--- Exercise ---
Every line below that holds the string "answer" must be copied.

------ The input

/-! The derived views, which read `white`, `pixCount`, `speedHz` and `txArgument` only. -/

@[simp] theorem State.answer_cpp (r : Response) : (s.answer r).cpp = s.cpp := rfl
@[simp] theorem State.answer_frameLen (r : Response) : (s.answer r).frameLen = s.frameLen := rfl
@[simp] theorem State.answer_bitPeriod (r : Response) : (s.answer r).bitPeriod = s.bitPeriod := rfl
@[simp] theorem State.answer_txPresent (r : Response) : (s.answer r).txPresent = s.txPresent := rfl
@[simp] theorem State.await_cpp : s.await.cpp = s.cpp := rfl
@[simp] theorem State.await_frameLen : s.await.frameLen = s.frameLen := rfl
@[simp] theorem State.await_bitPeriod : s.await.bitPeriod = s.bitPeriod := rfl
@[simp] theorem State.await_txPresent : s.await.txPresent = s.txPresent := rfl
@[simp] theorem State.recordCall_cpp (c : TxCall) : (s.recordCall c).cpp = s.cpp := rfl
@[simp] theorem State.recordCall_frameLen (c : TxCall) : (s.recordCall c).frameLen = s.frameLen := rfl
@[simp] theorem State.recordCall_bitPeriod (c : TxCall) : (s.recordCall c).bitPeriod = s.bitPeriod := rfl
@[simp] theorem State.recordCall_txPresent (c : TxCall) : (s.recordCall c).txPresent = s.txPresent := rfl
@[simp] theorem State.leaveRasterOut_cpp (m : Memory) : (s.leaveRasterOut m).cpp = s.cpp := rfl
@[simp] theorem State.leaveRasterOut_frameLen (m : Memory) : (s.leaveRasterOut m).frameLen = s.frameLen := rfl
@[simp] theorem State.leaveRasterOut_bitPeriod (m : Memory) : (s.leaveRasterOut m).bitPeriod = s.bitPeriod := rfl
@[simp] theorem State.leaveRasterOut_txPresent (m : Memory) : (s.leaveRasterOut m).txPresent = s.txPresent := rfl
@[simp] theorem State.setObuf_cpp (m : Memory) : (s.setObuf m).cpp = s.cpp := rfl
@[simp] theorem State.setObuf_frameLen (m : Memory) : (s.setObuf m).frameLen = s.frameLen := rfl
@[simp] theorem State.setObuf_bitPeriod (m : Memory) : (s.setObuf m).bitPeriod = s.bitPeriod := rfl
@[simp] theorem State.setObuf_txPresent (m : Memory) : (s.setObuf m).txPresent = s.txPresent := rfl
@[simp] theorem State.configure_cpp (n v : Nat) (w : Bool) : (s.configure n v w).cpp = channels w := rfl
@[simp] theorem State.configure_frameLen (n v : Nat) (w : Bool) :
    (s.configure n v w).frameLen = channels w * n := rfl
@[simp] theorem State.configure_bitPeriod (n v : Nat) (w : Bool) :
    (s.configure n v w).bitPeriod = 1 / (v : Rat) := rfl
@[simp] theorem State.configure_txPresent (n v : Nat) (w : Bool) : (s.configure n v w).txPresent = s.txPresent := rfl
@[simp] theorem State.accept_cpp (rest : List Command) : (s.accept rest).cpp = s.cpp := rfl
@[simp] theorem State.accept_frameLen (rest : List Command) : (s.accept rest).frameLen = s.frameLen := rfl
@[simp] theorem State.accept_bitPeriod (rest : List Command) : (s.accept rest).bitPeriod = s.bitPeriod := rfl
@[simp] theorem State.accept_txPresent (rest : List Command) : (s.accept rest).txPresent = s.txPresent := rfl
@[simp] theorem State.issueFirst_cpp (c : Command) : (s.issueFirst c).cpp = s.cpp := rfl
@[simp] theorem State.issueFirst_frameLen (c : Command) : (s.issueFirst c).frameLen = s.frameLen := rfl
@[simp] theorem State.issueFirst_bitPeriod (c : Command) : (s.issueFirst c).bitPeriod = s.bitPeriod := rfl
@[simp] theorem State.issueFirst_txPresent (c : Command) : (s.issueFirst c).txPresent = s.txPresent := rfl
@[simp] theorem State.consumeReply_cpp : s.consumeReply.cpp = s.cpp := by
  simp [State.cpp]
@[simp] theorem State.consumeReply_frameLen : s.consumeReply.frameLen = s.frameLen := by
  simp [State.frameLen, State.cpp]
@[simp] theorem State.consumeReply_bitPeriod : s.consumeReply.bitPeriod = s.bitPeriod := by
  simp [State.bitPeriod]
@[simp] theorem State.consumeReply_txPresent : s.consumeReply.txPresent = s.txPresent := by
  simp [State.txPresent]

------------

--- Result of this exercise ---
@[simp] theorem State.answer_cpp (r : Response) : (s.answer r).cpp = s.cpp := rfl
@[simp] theorem State.answer_frameLen (r : Response) : (s.answer r).frameLen = s.frameLen := rfl
@[simp] theorem State.answer_bitPeriod (r : Response) : (s.answer r).bitPeriod = s.bitPeriod := rfl
@[simp] theorem State.answer_txPresent (r : Response) : (s.answer r).txPresent = s.txPresent := rfl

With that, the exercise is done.